▶ [What needs to be done]:
Each line in the entries below that holds the string "links" is to be listed.

Stored data
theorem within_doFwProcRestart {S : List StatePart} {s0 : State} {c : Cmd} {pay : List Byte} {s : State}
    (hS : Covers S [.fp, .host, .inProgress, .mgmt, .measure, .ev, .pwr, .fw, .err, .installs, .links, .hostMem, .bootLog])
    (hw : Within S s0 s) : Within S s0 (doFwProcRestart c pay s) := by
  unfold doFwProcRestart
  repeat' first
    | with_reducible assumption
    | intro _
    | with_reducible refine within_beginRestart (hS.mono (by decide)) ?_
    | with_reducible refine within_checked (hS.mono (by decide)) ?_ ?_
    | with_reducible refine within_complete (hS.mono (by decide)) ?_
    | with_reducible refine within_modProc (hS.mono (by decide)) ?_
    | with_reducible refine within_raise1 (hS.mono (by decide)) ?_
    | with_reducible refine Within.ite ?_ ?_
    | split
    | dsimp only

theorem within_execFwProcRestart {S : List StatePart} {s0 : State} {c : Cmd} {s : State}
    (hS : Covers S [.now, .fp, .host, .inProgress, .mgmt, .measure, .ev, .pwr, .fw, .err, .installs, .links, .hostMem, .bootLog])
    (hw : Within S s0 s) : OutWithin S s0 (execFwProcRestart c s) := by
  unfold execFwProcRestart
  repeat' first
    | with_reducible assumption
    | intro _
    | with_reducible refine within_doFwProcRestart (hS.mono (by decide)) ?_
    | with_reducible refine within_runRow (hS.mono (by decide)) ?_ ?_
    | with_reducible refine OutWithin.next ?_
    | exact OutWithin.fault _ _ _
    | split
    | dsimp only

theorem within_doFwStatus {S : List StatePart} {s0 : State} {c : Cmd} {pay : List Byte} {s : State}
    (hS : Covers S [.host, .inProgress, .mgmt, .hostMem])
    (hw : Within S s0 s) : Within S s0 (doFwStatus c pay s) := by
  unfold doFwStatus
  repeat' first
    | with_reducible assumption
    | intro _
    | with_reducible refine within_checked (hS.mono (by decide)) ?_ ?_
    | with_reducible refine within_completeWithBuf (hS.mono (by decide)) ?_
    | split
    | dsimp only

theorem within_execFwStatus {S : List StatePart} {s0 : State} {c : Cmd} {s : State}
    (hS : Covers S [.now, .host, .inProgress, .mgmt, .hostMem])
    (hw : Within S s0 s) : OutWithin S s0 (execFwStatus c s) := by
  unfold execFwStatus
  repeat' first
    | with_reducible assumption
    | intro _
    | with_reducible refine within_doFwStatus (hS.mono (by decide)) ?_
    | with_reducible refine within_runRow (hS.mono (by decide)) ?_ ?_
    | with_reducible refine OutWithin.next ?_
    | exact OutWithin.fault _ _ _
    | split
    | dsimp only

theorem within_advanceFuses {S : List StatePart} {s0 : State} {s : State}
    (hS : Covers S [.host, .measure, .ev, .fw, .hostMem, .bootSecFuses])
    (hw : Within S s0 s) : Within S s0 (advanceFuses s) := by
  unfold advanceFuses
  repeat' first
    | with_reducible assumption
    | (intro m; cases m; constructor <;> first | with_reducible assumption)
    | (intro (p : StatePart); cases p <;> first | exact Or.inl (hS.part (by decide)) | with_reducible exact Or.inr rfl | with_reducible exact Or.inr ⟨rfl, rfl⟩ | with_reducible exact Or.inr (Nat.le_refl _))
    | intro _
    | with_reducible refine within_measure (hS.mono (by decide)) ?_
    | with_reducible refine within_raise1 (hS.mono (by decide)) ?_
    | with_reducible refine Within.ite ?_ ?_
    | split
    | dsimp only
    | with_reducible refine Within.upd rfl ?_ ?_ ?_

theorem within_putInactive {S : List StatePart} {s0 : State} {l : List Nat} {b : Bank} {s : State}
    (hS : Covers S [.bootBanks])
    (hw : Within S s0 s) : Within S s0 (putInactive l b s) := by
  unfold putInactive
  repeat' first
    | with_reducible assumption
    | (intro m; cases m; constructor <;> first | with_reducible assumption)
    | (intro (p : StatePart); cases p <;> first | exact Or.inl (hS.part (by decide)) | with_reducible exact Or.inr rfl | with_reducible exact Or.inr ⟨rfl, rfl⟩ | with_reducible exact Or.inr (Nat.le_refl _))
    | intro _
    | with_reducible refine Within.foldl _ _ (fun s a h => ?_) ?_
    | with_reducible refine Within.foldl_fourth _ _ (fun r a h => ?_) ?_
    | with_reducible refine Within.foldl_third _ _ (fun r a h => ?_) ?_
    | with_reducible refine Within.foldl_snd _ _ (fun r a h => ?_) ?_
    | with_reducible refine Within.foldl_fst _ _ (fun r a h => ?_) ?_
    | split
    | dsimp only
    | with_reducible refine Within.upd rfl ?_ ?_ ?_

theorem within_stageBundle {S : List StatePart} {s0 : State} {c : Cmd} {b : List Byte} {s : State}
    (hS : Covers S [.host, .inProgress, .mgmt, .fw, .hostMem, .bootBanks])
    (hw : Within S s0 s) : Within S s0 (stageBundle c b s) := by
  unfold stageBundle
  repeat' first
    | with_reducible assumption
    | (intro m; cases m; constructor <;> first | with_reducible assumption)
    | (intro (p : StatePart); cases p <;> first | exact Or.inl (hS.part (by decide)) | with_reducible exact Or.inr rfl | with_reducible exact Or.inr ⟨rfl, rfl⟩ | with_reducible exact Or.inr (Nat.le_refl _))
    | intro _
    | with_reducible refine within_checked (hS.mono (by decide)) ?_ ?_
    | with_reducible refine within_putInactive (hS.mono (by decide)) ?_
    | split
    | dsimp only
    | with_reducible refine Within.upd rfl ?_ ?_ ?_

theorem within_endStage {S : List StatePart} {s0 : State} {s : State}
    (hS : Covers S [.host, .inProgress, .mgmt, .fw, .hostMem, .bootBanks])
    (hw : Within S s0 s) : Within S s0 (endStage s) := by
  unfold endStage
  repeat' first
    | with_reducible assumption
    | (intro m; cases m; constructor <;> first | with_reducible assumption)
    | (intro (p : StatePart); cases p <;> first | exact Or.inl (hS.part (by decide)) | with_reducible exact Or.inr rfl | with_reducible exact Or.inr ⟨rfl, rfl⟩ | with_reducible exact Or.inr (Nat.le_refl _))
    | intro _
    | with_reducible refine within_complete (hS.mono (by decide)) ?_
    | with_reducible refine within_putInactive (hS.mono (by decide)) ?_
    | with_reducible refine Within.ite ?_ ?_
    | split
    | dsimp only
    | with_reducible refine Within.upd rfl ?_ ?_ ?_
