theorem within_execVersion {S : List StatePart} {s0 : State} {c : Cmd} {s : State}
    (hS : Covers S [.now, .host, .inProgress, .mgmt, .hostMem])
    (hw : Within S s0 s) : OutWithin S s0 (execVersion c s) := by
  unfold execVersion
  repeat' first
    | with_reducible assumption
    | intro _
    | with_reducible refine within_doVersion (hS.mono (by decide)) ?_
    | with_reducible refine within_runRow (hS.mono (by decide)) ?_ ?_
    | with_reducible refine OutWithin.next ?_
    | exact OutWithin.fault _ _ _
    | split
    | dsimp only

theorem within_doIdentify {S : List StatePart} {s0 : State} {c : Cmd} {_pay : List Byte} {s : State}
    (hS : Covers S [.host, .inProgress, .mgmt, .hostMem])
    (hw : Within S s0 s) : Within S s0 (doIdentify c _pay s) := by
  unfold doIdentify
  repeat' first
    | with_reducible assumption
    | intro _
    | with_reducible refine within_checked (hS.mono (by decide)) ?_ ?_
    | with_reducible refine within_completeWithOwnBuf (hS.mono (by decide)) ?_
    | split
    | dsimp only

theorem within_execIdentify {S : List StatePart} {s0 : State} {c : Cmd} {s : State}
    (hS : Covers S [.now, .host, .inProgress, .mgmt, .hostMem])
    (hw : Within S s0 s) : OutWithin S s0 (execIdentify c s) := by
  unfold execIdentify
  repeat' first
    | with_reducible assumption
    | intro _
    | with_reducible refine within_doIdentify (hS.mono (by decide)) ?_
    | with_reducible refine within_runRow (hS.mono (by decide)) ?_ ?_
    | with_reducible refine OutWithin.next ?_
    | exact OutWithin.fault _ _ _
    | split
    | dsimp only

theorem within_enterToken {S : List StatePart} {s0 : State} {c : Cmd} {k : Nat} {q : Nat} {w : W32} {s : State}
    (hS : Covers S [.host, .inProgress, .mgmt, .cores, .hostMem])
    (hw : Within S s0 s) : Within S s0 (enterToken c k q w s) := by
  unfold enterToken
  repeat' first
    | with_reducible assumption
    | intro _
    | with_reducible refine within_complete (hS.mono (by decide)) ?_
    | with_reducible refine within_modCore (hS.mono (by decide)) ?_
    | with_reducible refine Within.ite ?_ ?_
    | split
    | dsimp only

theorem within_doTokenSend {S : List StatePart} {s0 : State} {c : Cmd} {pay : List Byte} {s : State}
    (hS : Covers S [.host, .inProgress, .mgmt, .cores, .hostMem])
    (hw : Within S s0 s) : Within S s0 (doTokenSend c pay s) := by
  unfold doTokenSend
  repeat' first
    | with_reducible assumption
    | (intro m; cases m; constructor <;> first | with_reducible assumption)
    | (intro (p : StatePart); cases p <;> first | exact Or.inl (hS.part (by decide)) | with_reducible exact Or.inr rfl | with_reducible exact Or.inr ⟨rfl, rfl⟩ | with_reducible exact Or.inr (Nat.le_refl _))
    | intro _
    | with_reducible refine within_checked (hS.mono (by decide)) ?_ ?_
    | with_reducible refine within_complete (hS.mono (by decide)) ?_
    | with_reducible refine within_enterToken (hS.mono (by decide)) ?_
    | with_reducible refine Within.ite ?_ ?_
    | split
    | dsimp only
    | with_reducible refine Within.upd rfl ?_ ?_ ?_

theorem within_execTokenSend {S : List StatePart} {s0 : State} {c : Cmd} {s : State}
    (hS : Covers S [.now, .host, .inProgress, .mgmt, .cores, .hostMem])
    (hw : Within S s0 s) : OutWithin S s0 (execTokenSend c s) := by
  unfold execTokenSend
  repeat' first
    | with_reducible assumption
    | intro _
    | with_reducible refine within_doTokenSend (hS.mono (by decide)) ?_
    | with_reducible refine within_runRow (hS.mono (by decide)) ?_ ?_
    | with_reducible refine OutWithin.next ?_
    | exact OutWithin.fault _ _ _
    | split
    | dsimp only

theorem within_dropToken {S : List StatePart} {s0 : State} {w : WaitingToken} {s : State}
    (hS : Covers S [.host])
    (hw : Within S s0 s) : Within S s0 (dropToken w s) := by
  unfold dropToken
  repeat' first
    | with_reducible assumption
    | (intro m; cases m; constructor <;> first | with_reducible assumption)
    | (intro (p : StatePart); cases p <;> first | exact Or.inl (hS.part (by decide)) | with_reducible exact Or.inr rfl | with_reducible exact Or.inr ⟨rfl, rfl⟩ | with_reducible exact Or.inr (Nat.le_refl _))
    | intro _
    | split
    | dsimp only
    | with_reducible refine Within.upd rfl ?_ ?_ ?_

▶ [Response to the exercise]:
    (hS : Covers S [.fp, .host, .inProgress, .mgmt, .measure, .ev, .pwr, .fw, .err, .installs, .links, .hostMem, .bootLog])
    (hS : Covers S [.now, .fp, .host, .inProgress, .mgmt, .measure, .ev, .pwr, .fw, .err, .installs, .links, .hostMem, .bootLog])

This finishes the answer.